Strache’nin İbiza’da Rus kadınla gizli çekilmiş video görüntüleri önce devlet krizine, ardından da aile krizine neden olmuştu. Strache hem Başbakan yardımcılığından ve hem de partisinin başkanlığından istifa etmek zorunda kalmıştı. Dönemin başbakanı Kurz, skandalı araştırmakla görevli olan FPÖ’lü İçişleri Bakanı Herbert Kickl’i hem tarafsız olamayacağı hem de yolsuzluk ve yasadışı bağış şüphesi altında olduğu için görevden azletti. FPÖ de buna karşılık tüm bakanlarını hükümetten çekme kararı aldı.

Bunun üzerine Kurz, boşalan bakanlıklara teknokratlar atayarak seçimlere kadar başbakanlığı sürdürmek istedi, fakat parlamentoda güven oyu alamadı ve Cumhurbaşkanı tarafından azledildi.

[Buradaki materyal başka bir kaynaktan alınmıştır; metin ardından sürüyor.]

/-- R73, R74: a SIGN that passes is issued tx_next, which rises by 1, the notes are judged, and its operation begins in an idle
core with the slot's key, or waits for a busy one. R77, R66: the issue asks for a raise to min(tx_ceiling + 256, sign_limit) where
64 counters or fewer remain and none is on its way. R75: a SIGN that finds tx_next at the ceiling keeps the front of its list and
waits, with the same ask; R78: in FAULT, where the ask is refused, it completes STORE_FAULT. R40, R41: a SIGN behind another SIGN of its slot is issued
the next counter when that one completes, and its operation begins. -/
def Obligations.SignIsIssuedACounterOrAsksForARaise : Prop :=
  (∀ (s : State) (n : Fin 4) (j j' : JobId) (x y : Job) (g : Nat) (p : Policy) (key m : List Byte) (c : CurrentGen),
    s.OnlyJobs j x j' y → s.ListsAre n [j, j'] → s.CoreEnds (.sign j key) → x.kind = .sign → x.matched = true →
    x.autoClose = false → x.slotNo = n → y.kind = .sign → y.step = .slotQueue → y.slotNo = n →
    (s.slot n).state = .opened y.handle g p m → y.genField = 0 ∨ y.genField = g →
    (s.entry y.handle).current = some c → c.gen = g → (if y.card.val < 16 then c.policy.signM else c.policy.signC) = true →
    (y.option = true → c.policy.payload = true) → s.time.tt < c.expiry → c.txNext < c.signLimit → c.txNext < c.txCeiling →
    c.txCeiling = c.signLimit ∨ c.txNext + 65 < c.txCeiling →
    ∃ t z, exec .signOperationEnd s = .next t ∧ t.port.cards[x.card] = .done ∧ s.sameElsewhere t ∧
      (∀ i, t.job i = if i = j' then some z else none) ∧ z.step = .signRun ∧ z.counter = c.txNext ∧ z.gen = g ∧
      z.card = y.card ∧ z.input = y.input ∧ (t.entry y.handle).current = some { c with txNext := c.txNext + 1 } ∧
      t.slot n = ⟨.opened y.handle g p m, 0, [j']⟩ ∧
      t.cipher = ⟨some ⟨.sign j' m, false⟩, [], if y.card.val < 16 then .m else .c⟩) ∧
  ∀ (s : State) (n : CardNo) (j : JobId) (g : Nat) (p : Policy) (key : List Byte) (c : CurrentGen),
    s.Takes n j .sign → s.NoJob → s.supply.activity = .active →
    let x := s.snapshot n .sign
    let e := s.entry x.handle
    let group : Machine.Group := if x.card.val < 16 then .m else .c
    let taken := fun y : Job => ((s.onPort fun q => q.take n).setJob j (some y)).onSlot x.slotNo fun u => { u with list := [j] }
    let raised := some (min (c.txCeiling + 256) c.signLimit)
    s.slotState (.host x.slotNo) = .opened x.handle g p key → x.genField = 0 ∨ x.genField = g →
    e.current = some c → c.gen = g → (if x.card.val < 16 then c.policy.signM else c.policy.signC) = true →
    (x.option = true → c.policy.payload = true) → s.time.tt < c.expiry → c.txNext < c.signLimit →
    (c.txNext < c.txCeiling →
      let c' := { c with txNext := c.txNext + 1 }
      let note := (if c.signLimit < c.txNext + 1 + 65536 then noteCounterLow else 0) |||
        (if c.expiry ≠ 0xFFFFFFFF ∧ c.expiry < s.time.tt + 604800 then noteExpiryNear else 0)
      let issued := ((taken { x with
          step := if s.cipher.running.isSome then .signWait else .signRun, matched := true, gen := g, counter := c.txNext
          notes := note }).onEntry x.handle fun e => { e with current := some c' }).onCipher
        fun q => q.useAsked j group (.sign j key)
      (¬e.raises c' → exec .takeSign s = .next issued) ∧
      (e.raises c' → exec .takeSign s = .next (issued.raiseAsked x.handle raised none))) ∧
    (c.txNext = c.txCeiling →
      let waits := taken { x with step := .counterWait, matched := true, gen := g }
      (¬e.raises c → exec .takeSign s = .next waits) ∧
      (e.raises c → s.store.fault = false ∨ e.counterPending.isSome = true →
        exec .takeSign s = .next (waits.raiseAsked x.handle raised none)) ∧
      (e.raises c → s.store.fault = true → e.counterPending = none → ∃ t, exec .takeSign s = .next t ∧
        t.port = (s.port.take n).jobDone x .storeFault [] ∧ t.NoJob ∧ t.store = s.store ∧
        ∀ h, t.entry h = { s.entry h with writeList := (t.entry h).writeList }))

/-- R43, R128: a waiting read of a slot, and of a fold, starts where its bank is neither being programmed nor erased, at the
location that the directory gives now; otherwise it goes on waiting. R44, R32: a slot's read that gives the KEY row of its
handle and generation asks for the class-1 unwrap, which begins in an idle core and waits for a busy one; any other read leaves
the slot EMPTY and completes its job STORE_FAULT. -/
def Obligations.RowReadsStartAndEnd : Prop :=
  (∀ (s : State) (h : HandleNo) (g : Nat) (l : Location), (s.entry h).locationOf g = some l →
    let busy := (∃ p, s.store.program = some p ∧ p.location.bank = l.bank) ∨ s.store.erase = some l.bank
    (∀ i, s.slotState i = .reading h g none →
      (¬busy → exec (.rowReadStart (.slot i)) s = .next (s.setSlotState i (.reading h g (some l)))) ∧
      (busy → exec (.rowReadStart (.slot i)) s = .next s)) ∧
    ∀ tail w, s.store.reclaim = some ⟨tail, .copy w, false⟩ → w.stage = .reading h g none →
      (¬busy → exec (.rowReadStart .fold) s = .next (s.onStore fun t =>
        { t with reclaim := some ⟨tail, .copy { w with stage := .reading h g (some l) }, false⟩ })) ∧
      (busy → exec (.rowReadStart .fold) s = .next s)) ∧
  ∀ (s : State) (i : SlotId) (h : HandleNo) (g : Nat) (l : Location), s.slotState i = .reading h g (some l) →
    (∀ d k, rowAt s.store.array l = .valid d → d.record = .key h g k →
      let t := s.setSlotState i (.unwrapping h g k.policy k.material)
      exec (.keyRowReadEnd i true) s = .next (t.onCipher fun c =>
        if s.cipher.running = none then { c with running := some ⟨.slotUnwrap i k.material, false⟩ }
        else { c with waiting := c.waiting ++ [.slotUnwrap i] })) ∧
    ∀ crcOk j x, crcOk = false ∨ (∀ d k, rowAt s.store.array l = .valid d → d.record ≠ .key h g k) →
      s.servedBy i = some j → s.OnlyJob j x →
      ∃ t, exec (.keyRowReadEnd i crcOk) s = .next t ∧ t.slotState i = .empty ∧ t.port = s.port.jobDone x .storeFault [] ∧
        (∀ j', t.job j' = none) ∧ s.sameElsewhere t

Böylece, Avusturya tarihinde ilk defa bir Başbakan Cumhurbaşkanı tarafından görevinden azledilmiş oldu.

Cumhurbaşkanı Alexander Van der Bellen azlin ardından geçici başbakanlık görevini Anayasa Mahkemesi Başkanı Brigitte Bierlein’a verdi. Dört aylık “teknokratlar hükümeti” sonrası yapılan seçimde, Kurz’un partisi oylarını artırarak, yüzde 37,5’le birinci parti oldu. Bir önceki seçimde yüzde 4 seçim barajına takılarak parlamento dışı kalan Yeşiller Partisi de yüzde 13,9 oy alarak parlamentoya girdi. Seçimlerden önce bile Yeşillerle koalisyon görüşmeleri yapan Kurz, seçim sonrası Yeşillerle birlikte kurduğu kabinede yeniden başbakan oldu.

Kurz’un istifası

İstifa eden Kurz’un, yerine başbakan yaptırdığı ismin ona oldukça yakın biri olduğu söyleniyor. Bir de parti başkanlığı ve parlamento grup başkanlığı görevlerini sürdürecek olması, Kurz’u gerçekten de “gölge başbakan” haline getiriyor. Dolayısıyla o, Avusturya siyasetine hükmetmeye devam etmenin yanı sıra, kendisine “atfedilen suçlamaları ve komployu” “açığa çıkarma” imkanlarının da başında bulunuyor.

13. yüzyıldan başlayıp l. Dünya Savaşı’ndaki dağılışına dek yüzyılları bulan bir devlet ve entrikalar geleneğine sahip, Viyana önlerinde Osmanlı’nın bozguna uğratılmasının da mimarı olan Habsburg Hanedanlığı’nın artığı Avusturya, Kurz’u “gölge başbakan” yapmakla krizi atlatmış görünüyor.

“Devlet aklı” diye tabir edilen derin devlet, devletin bekasını ve Sebastian Kurz’u koruduğunu düşünüyor. Kurz kendisine sunulan imkanlarla “aklanma” yolları arayacak ve 2024’te yapılması planlanan seçimde güçlenerek hükümet olma hesabıyla hareket edecektir. “Devlet aklı” ve Kurz’un yarına dair hesaplarını ancak öfke ve tepkilerini eyleme dökmek koşuluyla Avusturyalı işçi ve emekçiler bozabilir.